ГЛАВРЕД

21 апреля. Пятница

Н. Н. погибла в 1969 году. Скорее всего, здесь элементарная ошибка редакции. Или речь идет о совершенно другой Н. Н. Да, ее зовут так же, как и мою маму. И она училась в той же 4-й школе в то же самое время, когда там училась моя мама. Но тогда погибла не моя мама, об этом даже глупо думать. Хотя, с другой стороны, не могут же быть случайными такие совпадения?

В результате, отсидев целый час на кафельном полу и порядком отдавив свою задницу, я решил пока остановиться на следующем. Во-первых, Н. Н., писавшая в редакцию, все же была моей мамой. Как раз в 1969 году моей маме было 15 лет, она училась в упоминавшейся 4-й школе, имя у нее было Н., фамилия тоже Н. Такие факты не могут быть совпадением, и, скорее всего, не могло быть другой девочки Н. Н. Во-вторых, четвертой жертвой никак не могла стать моя мама, тут и объяснять ничего не надо. Значит, погиб другой ребенок. В-третьих, и пока это остается самым главным, необходимо найти вырезанное из этой газеты стихотворение, написанное моей мамой. Именно в нем, мне казалось, и заключались главная тайна и путь к спасению. Другое дело, где его найти, это стихотворение?

В голову лезли только два варианта. Первый, и самый сложный, найти саму маму, но до воскресенья это казалось пока невероятным. Я не мог просто так заявиться к себе домой или в дом к своим бабушке с дедушкой. Помимо засады гулу там могла быть установлена милицейская. Особенно в связи с новыми трупами, которыми был усеян маршрут моего передвижения. Честно говоря, я уже и сам сбился со счета, сколько трупов могли на меня повесить. К тому же смысла идти к себе домой никакого: моя мама также разыскивается милицией.
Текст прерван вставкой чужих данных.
/-! ### Meanings -/

/-- RX_BLOCK (12_lane_link R280). -/
def execRxBlock (n : Fin 96) (line : List RxSample) (s : State) : Out := .next (rxBlock n.val line s)
/-- TX_BLOCK (12_lane_link R281). -/
def execTxBlock (n : Fin 96) (s : State) : Out := .next (txBlock n.val s)
/-- BLOCK_LOCK (12_lane_link R280). -/
def execBlockLock (n : Fin 96) (s : State) : Out := .next (blockLock n.val s)
/-- BLOCK_LOCK_LOSS (12_lane_link R280). -/
def execBlockLockLoss (n : Fin 96) (s : State) : Out := .next (blockLoss n.val s)
/-- CHECKER_SYNC_LOSS (11_lane_electrical R268): the UI that bring the last errors arrive, and the checker loses its synchronisation. -/
def execCheckerSyncLoss (n : Fin 96) (line : List RxSample) (s : State) : Out := .next (checkerLoss n.val (rxBlock n.val line s))
/-- CODEWORD_DECODE (12_lane_link R283): the UI that complete a codeword arrive, and it is decoded. -/
def execCodewordDecode (n : Fin 96) (line : List RxSample) (s : State) : Out := .next (codeword n.val (rxBlock n.val line s))
/-- TRAIN_BLOCK_RECEIVE (12_lane_link R303). -/
def execTrainBlockReceive (n : Fin 96) (s : State) : Out := .next (trainReceive n.val s)
/-- TRAIN_COMPLETE (12_lane_link R303). -/
def execTrainComplete (n : Fin 96) (s : State) : Out := .next (trainComplete n.val s)
/-- DOWN_BLOCK_RECEIVE (12_lane_link R294). -/
def execDownBlockReceive (n : Fin 96) (s : State) : Out := .next (downReceive n.val s)
/-- ADIT_FRAME_SEND (12_lane_link R300). -/
def execAditFrameSend (n : Fin 96) (s : State) : Out := .next (aditSend n.val s)
/-- ADIT_FRAME_RECEIVE (12_lane_link R301). -/
def execAditFrameReceive (n : Fin 96) (s : State) : Out := .next (aditFrame n.val s)
/-- ACK_BLOCK_SEND (12_lane_link R300). -/
def execAckBlockSend (n : Fin 96) (s : State) : Out := .next (ackSend n.val s)
/-- ACK_RECEIVE (12_lane_link R302). -/
def execAckReceive (n : Fin 96) (s : State) : Out := .next (aditAck n.val s)
/-- NAK_RECEIVE (12_lane_link R302). -/
def execNakReceive (n : Fin 96) (s : State) : Out := .next (aditNak n.val s)
/-- REPLAY_TIMEOUT (12_lane_link R302). -/
def execReplayTimeout (n : Fin 96) (s : State) : Out := .next (aditTimeout n.val s)

end Sys2Proof.Machine
end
Второй вариант мне виделся более реальным — прочесать всю районную библиотеку, ее хранилище. Периодика, как правило, хранится в нескольких экземплярах, должна же быть еще одна подшивка «Трибуны труда». Да и Тоня слезно уверяла Обухову, что к пяти найдет подшивку… Я собрал все газеты в стопку и уже собрался отнести их обратно библиотекарше, но меня остановил громкий топот по лестничным площадкам, постоянный скрип и стуканье библиотечной двери, очередные всхлипы и громкие женские голоса.

— Успокойся! Я сказала, успокойся! Это жизнь! Держи, держи себя в руках, — чей-то властный голос к кому-то обращался, а вслед ему слышалось завывание, всхлипыванье и очередная порция топанья по кафелю. Через несколько минут все стихло.

Я постоял еще некоторое время с газетами в руках (что там, черт побери, произошло?) и стал осторожно спускаться. Помявшись несколько секунд перед дверью в библиотеку, я наконец набрался смелости, вошел в коридор и направился в отдел периодики. Там сидела другая женщина, значительно старше Тони. Я сразу узнал эту библиотекаршу — еще в школе я часто донимал ее, постоянно изучая всевозможные географические карты, сидя до самого закрытия библиотеки и не позволяя ей уйти домой ни на минуту раньше окончания рабочего дня. Первым желанием было тут же выйти, но она меня уже увидела.

— Принесли газеты?

— А? Да. Брал, вот принес обратно.

— Положите сюда, — она была чем-то взволнованна и, похоже, не узнала меня. — Ваша фамилия?

— Мне тетя Тоня так дала подшивку. Я не записан, скоро в расположение училища надо ехать. И нужно было посмотреть из истории района информацию.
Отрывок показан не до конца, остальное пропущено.